▶ **Materials provided**:
/-- VERIFY_START (R153). -/
def execVerifyStart (m : Master) (v : Word) (s : State) : Answer := .next (regRow m Reg.SEC_VERIFY_CTRL (verifyStart m v) s)
/-- FL_LEN_WRITE (R203). -/
def execFlLenWrite (m : Master) (v : Word) (s : State) : Answer := .next (regRow m Reg.HPT_FL_LEN (flLenWrite m v) s)
/-- DMA_DESC_WRITE (R197). -/
def execDmaDescWrite (m : Master) (n : Nat) (v : Word) (s : State) : Answer :=
  .next (if n < 16 then regRow m (Reg.DMA_CH_DESC n) (dmaDescWrite m n v) s else s)
/-- DMA_TRIG (R197). -/
def execDmaTrig (m : Master) (n : Nat) (s : State) : Answer :=
  .next (if n < 16 then regRow m (Reg.DMA_CH_TRIG n) (fun s => dmaTrigger n (s.consumeKey 0x31 m)) s else s)
/-- DMA_ROUTED_TRIGGER (R68): a source that has become asserted triggers the channel that its route names, once per rising edge. -/
def execDmaRoutedTrigger (src : Nat) (s : State) : Answer :=
  .next (if src < 64 ∧ busUp s ∧ sourceOn s src ∧ s.pages.dmaSeen.contains src = false then
      let s1 := { s with pages := { s.pages with dmaSeen := src :: s.pages.dmaSeen } }
      if s.flag (Reg.EVT_ROUTE src) 14 then dmaTrigger (s.fld (Reg.EVT_ROUTE src) 8 4) s1 else s1
    else s)

end Sys2Proof.Machine
end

▶ **Description of the task**:
The data above needs to be repeated exactly, line for line.

▶ **Output for this task**:
/-- VERIFY_START (R153). -/
def execVerifyStart (m : Master) (v : Word) (s : State) : Answer := .next (regRow m Reg.SEC_VERIFY_CTRL (verifyStart m v) s)
/-- FL_LEN_WRITE (R203). -/
def execFlLenWrite (m : Master) (v : Word) (s : State) : Answer := .next (regRow m Reg.HPT_FL_LEN (flLenWrite m v) s)
/-- DMA_DESC_WRITE (R197). -/
def execDmaDescWrite (m : Master) (n : Nat) (v : Word) (s : State) : Answer :=
  .next (if n < 16 then regRow m (Reg.DMA_CH_DESC n) (dmaDescWrite m n v) s else s)
/-- DMA_TRIG (R197). -/
def execDmaTrig (m : Master) (n : Nat) (s : State) : Answer :=
  .next (if n < 16 then regRow m (Reg.DMA_CH_TRIG n) (fun s => dmaTrigger n (s.consumeKey 0x31 m)) s else s)
/-- DMA_ROUTED_TRIGGER (R68): a source that has become asserted triggers the channel that its route names, once per rising edge. -/
def execDmaRoutedTrigger (src : Nat) (s : State) : Answer :=
  .next (if src < 64 ∧ busUp s ∧ sourceOn s src ∧ s.pages.dmaSeen.contains src = false then
      let s1 := { s with pages := { s.pages with dmaSeen := src :: s.pages.dmaSeen } }
      if s.flag (Reg.EVT_ROUTE src) 14 then dmaTrigger (s.fld (Reg.EVT_ROUTE src) 8 4) s1 else s1
    else s)

end Sys2Proof.Machine
end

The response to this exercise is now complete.